### What you need to do
What lines below contain the word "absurd"? Please pull each one out.

=== Section Start ===

/-- The cause wire shows a cause exactly when it is the command's fault, and then the fault wire is raised. -/
theorem exec_cause_iff (i : Instr) (s : State) : ∃ t, exec i s = .next t ∧
    ∀ cause, (t.rspCause = causeCode cause ↔ commandFault i = some cause) ∧
      (t.rspCause = causeCode cause → t.rspFault = true) := by
  obtain ⟨t, ht, hcause, hfault⟩ := exec_fault_wires i s
  refine ⟨t, ht, fun cause => ⟨?_, fun h => ?_⟩⟩
  · rw [hcause]
    exact causeWire_injective.eq_iff (b := some cause)
  · rw [hfault, h]
    cases cause <;> rfl

/-- R_RANGE is the fault of either command exactly when `r > 6` (R101, R106). -/
theorem commandFault_eq_rRange_iff (i : Instr) : commandFault i = some .rRange ↔ 6 < (rOf i).toNat := by
  cases i with
  | encode r data =>
    rw [commandFault, encodeFault_W, rOf]
    split_ifs with hr
    · exact iff_of_true rfl hr
    · exact iff_of_false nofun hr
    · exact iff_of_false nofun hr
  | decode r encoded =>
    rw [commandFault, decodeFault_W, rOf]
    split_ifs with hr
    · exact iff_of_true rfl hr
    · exact iff_of_false nofun hr
    · exact iff_of_false nofun hr

theorem encodeFault_eq_dataRange_iff (r : Nat) (data : Data Config.W) :
    encodeFault r data = some .dataRange ↔ r ≤ 6 ∧ 2 ^ (2 ^ r - 1 - r) ≤ data.bits.toNat := by
  rw [encodeFault_W]
  split_ifs with hr hx
  · exact iff_of_false nofun fun h => Nat.not_lt.mpr h.1 hr
  · exact iff_of_true rfl ⟨Nat.not_lt.mp hr, hx⟩
  · exact iff_of_false nofun fun h => hx h.2

theorem decodeFault_eq_codewordRange_iff (r : Nat) (encoded : Encoded Config.W) :
    decodeFault r encoded = some .codewordRange ↔ r ≤ 6 ∧ 2 ^ (2 ^ r - 1) ≤ encoded.bits.toNat := by
  rw [decodeFault_W]
  split_ifs with hr hx
  · exact iff_of_false nofun fun h => Nat.not_lt.mpr h.1 hr
  · exact iff_of_true rfl ⟨Nat.not_lt.mp hr, hx⟩
  · exact iff_of_false nofun fun h => hx h.2

theorem encodeFault_ne_codewordRange (r : Nat) (data : Data w) : encodeFault r data ≠ some .codewordRange := by
  rw [encodeFault_eq]
  split_ifs <;> simp

theorem decodeFault_ne_dataRange (r : Nat) (encoded : Encoded w) : decodeFault r encoded ≠ some .dataRange := by
  rw [decodeFault_eq]
  split_ifs <;> simp

/-- A word reaches `2^k` exactly when it has a bit above index `k` (R102, R103). -/
theorem two_pow_le_toNat_iff {x : BitVec w} {k : Nat} : 2 ^ k ≤ x.toNat ↔ ∃ i, k < i ∧ bitAt x i = true := by
  constructor
  · intro h
    by_contra hno
    have habove : ∀ i, k < i → bitAt x i = false := fun i hi => Bool.eq_false_of_not_eq_true fun hbit => hno ⟨i, hi, hbit⟩
    exact Nat.not_lt.mpr h (toNat_lt_of_bitAt habove)
  · rintro ⟨i, hi, hbit⟩
    by_contra hlt
    rw [bitAt_of_toNat_lt (Nat.not_le.mp hlt) hi] at hbit
    exact Bool.false_ne_true hbit

/-! ### R_RANGE, and what it masks (R101, R106) -/

/-- The test by `R_MAX` at every width (R4, R101). -/
theorem nEncodedBits_gt_iff (w r : Nat) : nEncodedBits r > w ↔ r > Config.rMax w :=
  Nat.lt_sub_iff_add_lt.trans (Nat.log2_lt (Nat.succ_ne_zero w)).symm

/-- R_RANGE on the wires, for either command (R101). -/
theorem exec_rRange (i : Instr) (s : State) : ∃ t, exec i s = .next t ∧
    (t.rspCause = 1 ↔ nEncodedBits (rOf i).toNat > 64) ∧ (t.rspCause = 1 ↔ 7 ≤ (rOf i).toNat) ∧
    (t.rspCause = 1 → t.rspFault = true) := by
  obtain ⟨t, ht, hcause⟩ := exec_cause_iff i s
  obtain ⟨hiff, hfault⟩ := hcause .rRange
  have hr := hiff.trans (commandFault_eq_rRange_iff i)
  exact ⟨t, ht, hr.trans (codeword_exceeds_iff _).symm, hr, hfault⟩

/-- Settles O27: both precondition stages test R_RANGE first. -/
theorem rRangeFault : Obligations.RRangeFault :=
  ⟨nEncodedBits_gt_iff, Laws.rMax_W, fun r data => exec_rRange (.encode r data),
    fun r encoded => exec_rRange (.decode r encoded)⟩

/-- A command with one operand fault, `own`, answers R_RANGE's cause for `r > 6`, and otherwise 0 or the cause of `own`. -/
theorem exec_masks_of_own {i : Instr} {own : Cause}
    (hown : ∀ cause, commandFault i = some cause → cause = .rRange ∨ cause = own) (s : State) : ∃ t, exec i s = .next t ∧
    (6 < (rOf i).toNat → t.rspCause = 1) ∧ ((rOf i).toNat ≤ 6 → t.rspCause = 0 ∨ t.rspCause = causeCode own) := by
  obtain ⟨t, ht, hcause, -⟩ := exec_fault_wires i s
  refine ⟨t, ht, fun hr => ?_, fun hr => ?_⟩
  · rw [hcause, (commandFault_eq_rRange_iff i).mpr hr, causeWire, causeCode]
  · cases h : commandFault i with
    | none => exact .inl (hcause.trans (congrArg causeWire h))
    | some cause =>
      obtain rfl | rfl := hown cause h
      · exact absurd ((commandFault_eq_rRange_iff i).mp h) (Nat.not_lt.mpr hr)
      · exact .inr (hcause.trans (congrArg causeWire h))

/-- Settles O30: the only operand fault of ENCODE is DATA_RANGE, and that of DECODE is CODEWORD_RANGE. -/
theorem rRangeMasksTheOperandFaults : Obligations.RRangeMasksTheOperandFaults := by
  refine ⟨fun r data => exec_masks_of_own (i := .encode r data) (own := .dataRange) fun cause h => ?_,
    fun r encoded => exec_masks_of_own (i := .decode r encoded) (own := .codewordRange) fun cause h => ?_⟩
  · cases cause with
    | rRange => exact .inl rfl
    | dataRange => exact .inr rfl
    | codewordRange => exact absurd h (encodeFault_ne_codewordRange r.toNat data)
  · cases cause with
    | rRange => exact .inl rfl
    | dataRange => exact absurd h (decodeFault_ne_dataRange r.toNat encoded)
    | codewordRange => exact .inr rfl

/-! ### The operand faults (R102, R103) -/

/-- Settles O28: the cause is the fault of ENCODE's precondition stage, and DECODE's has no such fault. -/
theorem dataRangeFault : Obligations.DataRangeFault := by
  refine ⟨fun r data s => ?_, fun r encoded s => ?_, by decide⟩
  · obtain ⟨t, ht, hcause⟩ := exec_cause_iff (.encode r data) s
    obtain ⟨hiff, hfault⟩ := hcause .dataRange
    have hrange := hiff.trans (encodeFault_eq_dataRange_iff r.toNat data)
    exact ⟨t, ht, hrange, hrange.trans (and_congr_right fun _ => two_pow_le_toNat_iff), hfault⟩
  · obtain ⟨t, ht, hcause⟩ := exec_cause_iff (.decode r encoded) s
    exact ⟨t, ht, (hcause .dataRange).1.not.mpr (decodeFault_ne_dataRange r.toNat encoded)⟩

=== Section End ===

### Response to this task
      · exact absurd ((commandFault_eq_rRange_iff i).mp h) (Nat.not_lt.mpr hr)
    | codewordRange => exact absurd h (encodeFault_ne_codewordRange r.toNat data)
    | dataRange => exact absurd h (decodeFault_ne_dataRange r.toNat encoded)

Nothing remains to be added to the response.